<<
>>

Зеркало русской (петербургской) философии.

Для иллюстрации «петербургского следа» в русской ментальности я бы применил «формулу зеркала». У англичан есть поговорка (о ней в одной из своих давних статей напомнил В. Л. Рабинович): если ты смотришься в зеркало и не видишь своего изображения, значит, ты умер.
А у Ж. Лакана формула «стадии зеркала», как мы помним, означает этап становления ребенка между 6 и 18 месяцами жизни. Младенец, не способный к координации движений, предвосхищает в своем воображении целостное ощущение своей телесности. «Стадия зеркала» - это набросок будущего человеческого «Я».

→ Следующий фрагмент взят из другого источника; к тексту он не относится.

-- ==== Sys2Proof/Machine/Frames.lean ====
section
/-!
DEFINITION. The four frames (R172, R176, R177, R179, R180): SUBMIT, COLLECT, STATUS and PORT RESET.
-/

namespace Sys2Proof.Machine

/-! ### The frame codes (R180, section 11.7) -/

/-- The first byte of a COLLECT frame (section 11.7). -/
def collectCode : Byte := 0xA2
/-- The first byte of a STATUS frame (section 11.7). -/
def statusCode : Byte := 0xA3

/-- The four frames. -/
inductive FrameKind
  | submit
  | collect
  | status
  | portReset
  deriving DecidableEq, Repr

/-- The frame that a first byte begins, when it is a frame code (R180). -/
def FrameKind.ofByte (b : Byte) : Option FrameKind :=
  if b = submitCode then some .submit
  else if b = collectCode then some .collect
  else if b = statusCode then some .status
  else if b = portResetCode then some .portReset
  else none

/-- The frame that the bytes sent to a port begin (R180). -/
def frameKind (frame : List Byte) : Option FrameKind := frame.head?.bind FrameKind.ofByte

/-- The row of the table that the bytes sent to a port bring about when the frame ends, or when its response begins
(R172, R176, R177, R179). A first byte that is no frame code brings about none (R180). R180 knows a COLLECT or STATUS of
the Service Port as a write of the frame code alone; bytes that such a write sends after the code are ignored, as the
Primary Port ignores MOSI there, and it stays the COLLECT or STATUS. This is the model's choice (log 55). -/
def frameRow (p : Port) (frame : List Byte) : Option Instr :=
  (frameKind frame).map fun k =>
    match k with
    | .submit => .submit p frame
    | .collect => .collect p .begins
    | .status => .status p .begins
    | .portReset => .portReset p frame

/-- What a port sends its partner in a frame (R180): 0xFF throughout, or the response after the frame code; on the
Service Port nothing but the acknowledges of a write, or not even that of its address. -/
inductive LineOut
  | ones
  | response (bytes : List Byte)
  | acknowledged
  | notAcknowledged
  deriving DecidableEq, Repr

/-- What a port sends in a frame (R180), a view of the state before it (log 33). For a first byte that is no frame code
the rule names nothing. -/
def Device.lineOut (d : Device) (p : Port) (frame : List Byte) : Option LineOut :=
  if d.linkUp then
    (frameKind frame).map fun k =>
      match k, p with
      | .submit, .primary => .ones
      | .portReset, .primary => .ones
      | .submit, .service => .acknowledged
      | .portReset, .service => .acknowledged
      | .collect, _ => .response (collectResponse (d.port p).completions.head?)
      | .status, _ => .response (d.statusResponse p)
  else some (match p with | .primary => .ones | .service => .notAcknowledged)

/-! ### SUBMIT (R172) -/

/-- What a SUBMIT frame sets the last-submit result to (R172). -/
def Device.submitResult (d : Device) (p : Port) (frame : List Byte) : SubmitResult :=
  match parseSubmit frame with
  | none => .frameError
  | some r =>
    if (d.port p).tags.contains r.tag then .tagInUse
    else if p.depth ≤ (d.port p).requests.length then .queueFull
    else .accepted

/-- The port after a SUBMIT frame has ended (R172): an accepted request joins the request queue and its tag the
tag set. -/
def Device.submitted (d : Device) (p : Port) (frame : List Byte) : Device :=
  let s := { d.port p with lastSubmit := d.submitResult p frame }
  match d.submitResult p frame, parseSubmit frame with
  | .accepted, some r => d.setPort p { s with requests := s.requests ++ [r], tags := r.tag :: s.tags }
  | _, _ => d.setPort p s

/-- SUBMIT (R172, R180). A frame with another first byte, and any frame while the link is down, changes
nothing. -/
def execSubmit (p : Port) (frame : List Byte) (s : State) : Host.Outcome State Fault Refusal :=
  .next (if s.linkUp ∧ frameKind frame = some .submit then { s with toDevice := s.toDevice.submitted p frame } else s)

/-! ### COLLECT (R176) and STATUS (R177) -/

/-- A COLLECT response begins: its entry is chosen (R176). -/
def Device.collectBegins (d : Device) (p : Port) : Device :=
  let s := d.port p
  d.setPort p { s with transfer := .collect s.completions.head?, response := collectResponse s.completions.head? }

/-- The whole of a COLLECT response has been transferred (R173, R176): its entry leaves the queue and its tag the
tag set. -/
def Device.collectCompletes (d : Device) (p : Port) : Device :=
  let s := d.port p
  match s.transfer with
  | .collect (some c) =>
    d.setPort p { s with
      completions := s.completions.tail, tags := s.tags.filter fun t => decide (t ≠ c.tag), transfer := .none }
  | .collect none => d.setPort p { s with transfer := .none }
  | .status _ => d
  | .none => d

/-- A STATUS response begins: the notices are captured (R177). -/
def Device.statusBegins (d : Device) (p : Port) : Device :=
  let s := d.port p
  d.setPort p { s with transfer := .status s.notices, response := d.statusResponse p, since := .empty }

/-- The whole of a STATUS response has been transferred (R177): the captured notices are removed, and those posted
during the transfer stay. -/
def Device.statusCompletes (d : Device) (p : Port) : Device :=
  let s := d.port p
  match s.transfer with
  | .status captured =>
    d.setPort p { s with notices := s.notices.minus (captured.minus s.since), transfer := .none }
  | .collect _ => d
  | .none => d

/-- A response is cut short (R176, R177): nothing is removed. -/
def Device.transferCut (d : Device) (p : Port) : Device := d.setPort p { d.port p with transfer := .none }

/-- COLLECT (R176, log 23). -/
def execCollect (p : Port) (t : Transfer) (s : State) : Host.Outcome State Fault Refusal :=
  .next
    (if s.linkUp then
      match t with
      | .begins => { s with toDevice := s.toDevice.collectBegins p }
      | .completes => { s with toDevice := s.toDevice.collectCompletes p }
      | .cut => { s with toDevice := s.toDevice.transferCut p }
    else s)

/-- STATUS (R177, log 23). -/
def execStatus (p : Port) (t : Transfer) (s : State) : Host.Outcome State Fault Refusal :=
  .next
    (if s.linkUp then
      match t with
      | .begins => { s with toDevice := s.toDevice.statusBegins p }
      | .completes => { s with toDevice := s.toDevice.statusCompletes p }
      | .cut => { s with toDevice := s.toDevice.transferCut p }
    else s)

/-! ### PORT RESET (R179) -/

/-- Whether a frame is a PORT RESET with a valid CRC-16 (R179, section 11.7). One that runs past its CRC-16 is none
(log 41). -/
def portResetOk (frame : List Byte) : Bool :=
  decide (frameKind frame = some .portReset) && decide (frame.length = 3) && crc16Valid frame 3

/-- The contexts a port owns that are OPEN are abandoned (R46). -/
def Device.abandonOwned (d : Device) (p : Port) : Device :=
  allSlots.foldl (fun d i =>
    match d.ctx? i with
    | none => d
    | some c => if c.owner = p ∧ c.state = .open then d.beginAbandon i else d) d

/-- A port is reset (R179): its queues, tags, notices and last-submit result are cleared, its requests in flight
are marked for discard, its OPEN contexts are abandoned and its HELD holds released. -/
def Device.portCleared (d : Device) (p : Port) : Device :=
  let d := d.setPort p { PortState.cleared with alertEnable := (d.port p).alertEnable }
  let d : Device := { d with flights := d.flights.map fun f => if f.port = p then { f with discard := true } else f }
  (d.abandonOwned p).releaseHolds p

/-- PORT_RESET (R179). A frame with a bad CRC-16, or cut short, changes nothing. -/
def execPortReset (p : Port) (frame : List Byte) (s : State) : Host.Outcome State Fault Refusal :=
  .next (if s.linkUp ∧ portResetOk frame then { s with toDevice := (s.toDevice.portCleared p).finishStep } else s)

end Sys2Proof.Machine
end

Так вот, в тот момент, когда мы смотримся в зеркало русской религиозной философии и не видим в нем своего отражения, мы перестаем быть русскими философами по определению. И тогда нужно честно заявить, что традиции русской философии - для нас - никакого отношения к истинной философии не имеют и что мы ученики западной мысли, говорим на ее языке. И не только с «греческим акцентом», но и со всеми европейскими акцентами вместе взятыми. Но тогда не понятно, зачем вообще принимать участие в обсуждениях проблем русской философии. Это то же самое, что входить в дискуссию с образованным богословом, априори считая Библию красивой сказкой, а святоотеческое наследие полной чепухой.

А со «стадией зеркала» еще интересней. Мы взрослеем, смотримся в зеркало философии, культуры, религии, собственного «Я» и, наконец, начинаем в нем себя узнавать. Или не узнавать. Ведь потом может прийти и прозрение: тот, в зеркале, - совсем не я. И начинаются «вариации самопознания»: либо зеркало кривое, либо я сегодня не в форме, либо отражается в зеркале не мое «Я», а его тень...

Я хочу сказать, что не может быть продолжения национальной традиции без оснований, заложенных в ней самой. И эти основания должны проявлять не искаженный лик бытия и не тень его, а хотя бы надежду на истину. Русская религиозная философия, формирование которой в дореволюционное время происходило, в основном, в Петербурге, оказалась сегодня в уникальной ситуации.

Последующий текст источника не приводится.